DATA FOR THE TASK –
-- ==== Sys2Proof/Machine/RenSlice.lean ====
section
/-! DEFINITION. The Rennet rows about slices and the fabric, and CANCEL: group 0x06 and DB_RAISE bit 1 (12_rennet.md R366, R372,
R373, 09_fabric_manager.md R271, R295). -/

namespace Sys2Proof.Machine

/-! ## Requests for the manager (09_fabric_manager.md R271) -/

/-- The tag of a REQUEST of this module. -/
def reqTag (ref : Nat) : Nat := 0x8000 + ref

/-- A request of group 0x06 from a mailbox here: a manager in control serves it; else it waits, and a member's firmware
forwards it to its manager. -/
def Dev.ask6 (d : Dev) (f key : Nat) (m : List Byte) : Dev :=
  let w : WaitReq := { chip := none, a := f, b := key, req := m, acked := false }
  let d1 := d.begin_ f key
  if d.fm.managing then d1.serve6 w
  else
    let d2 := { d1 with fm := { d1.fm with waiting := d1.fm.waiting ++ [w] } }
    if d.fm.role = 1 ∨ d.fm.role = 2 then
      Dev.send { d2 with fm := { d2.fm with mgtTags := d2.fm.mgtTags ++ [reqTag (256 * f + key)] } } (.request d.fm.mgr d.fm.epoch (256 * f + key) m)
    else d2

/-- SLICE_CREATE. -/
def doSliceCreate (d : Dev) (f key : Nat) : Dev := d.command f key 0x0601 anyMsg (fun d m => d.ask6 f key m)

def execSliceCreate (func chan : Nat) (s : State) : Answer := s.next (doSliceCreate s.dev func chan)

/-- SLICE_DESTROY. -/
def doSliceDestroy (d : Dev) (f key : Nat) : Dev := d.command f key 0x0602 anyMsg (fun d m => d.ask6 f key m)

def execSliceDestroy (func chan : Nat) (s : State) : Answer := s.next (doSliceDestroy s.dev func chan)

/-- A virtual function reaches the slices whose partition list on this chip includes its partition (12_rennet.md R359). -/
def Dev.reachesSlice (d : Dev) (f id : Nat) : Bool := f == 0 || (d.slotOf (f - 1) id).isSome

/-- SLICE_QUERY. -/
def doSliceQuery (d : Dev) (f key : Nat) : Dev :=
  d.command f key 0x0603 anyMsg (fun d m => if d.reachesSlice f (leAt m 8 4) then d.ask6 f key m else d.fail f key rDenied 8)

def execSliceQuery (func chan : Nat) (s : State) : Answer := s.next (doSliceQuery s.dev func chan)

/-- FABRIC_MAP from the manager's own state, with at most `n` records. -/
def Dev.mapAnswer (d : Dev) (f key : Nat) (m : List Byte) (n : Nat) : Dev :=
  let ms := d.fm.modules.take n
  let buf := leAt m 8 8
  if buf = 0 then d.respond f key rOk (d.fabricHead 0 0)
  else if leAt m 0x10 4 < 32 * ms.length then d.refuseCmd f key rNoResource 0x10 0 (32 * ms.length)
  else if ms = [] then d.respond f key rOk (d.fabricHead 0 0)
  else d.sendBuf f key buf (ms.flatMap ModRec.record) (d.fabricHead 0 ms.length)

/-- FABRIC_MAP while no manager holds control (R373): NO_MANAGER after an election without a candidate, else NO_CONTROL. -/
def Dev.mapAlone (d : Dev) (f key : Nat) : Dev := d.respond f key rOk (d.fabricHead (if d.fm.unmanaged then 2 else 1) 0)

/-- FABRIC_MAP. -/
def doFabricMap (d : Dev) (f key : Nat) : Dev :=
  d.command f key 0x0604 anyMsg (fun d m =>
    if d.fm.managing then d.mapAnswer f key m d.fm.modules.length
    else if d.fm.role = 1 ∨ d.fm.role = 2 then d.ask6 f key m
    else d.mapAlone f key)

def execFabricMap (func chan : Nat) (s : State) : Answer := s.next (doFabricMap s.dev func chan)

/-! ## CANCEL (R366) -/

/-- The commands that CANCEL ends; the records returned so far are none, since a reading command here is one event. -/
def Dev.cancelled (d : Dev) (f key : Nat) : Dev :=
  match leAt (d.mbx f key).msg 0 2 with
  | 0x0701 => d.command f key 0x0701 anyMsg (fun d m => d.fltAnswer f key m 0)
  | 0x0703 => d.command f key 0x0703 anyMsg (fun d m =>
    if 1 < leAt m 8 1 then d.fail f key rInvalid 8 else d.evtAnswer f key m 0)
  | 0x0B01 => doTelRead d f key
  | 0x0604 =>
    (match d.fm.waiting.find? (fun w => w.chip.isNone && w.a == f && w.b == key) with
     | some w =>
       { d with fm := { d.fm with waiting := d.fm.waiting.filter (fun x => x != w) } }.respond f key rOk
         (d.fabricHead (if d.fm.role = 0 ∨ d.fm.role = 4 then 1 else 0) 0)
     | none => d.command f key 0x0604 anyMsg (fun d m => if d.fm.managing then d.mapAnswer f key m 0 else d.mapAlone f key))
  | _ => d

/-- CANCEL: the receiver takes the bit and ends the channel's ACTIVE message where it is a list or read command. -/
def doCancel (d : Dev) (f chan : Nat) : Dev :=
  if !bit (d.mbx f chan).raise 1 || !d.host.recvUp then d
  else
    let d1 := d.takeNotify f chan 1
    if (d1.mbx f chan).st = 2 then d1.cancelled f chan else d1

def execCancel (func chan : Nat) (s : State) : Answer := s.next (doCancel s.dev func chan)

end Sys2Proof.Machine
end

TASK PROMPT –
What lines above mention "role"? Copy each one.

RESPONSE BELOW –
    if d.fm.role = 1 ∨ d.fm.role = 2 then
    else if d.fm.role = 1 ∨ d.fm.role = 2 then d.ask6 f key m
         (d.fabricHead (if d.fm.role = 0 ∨ d.fm.role = 4 then 1 else 0) 0)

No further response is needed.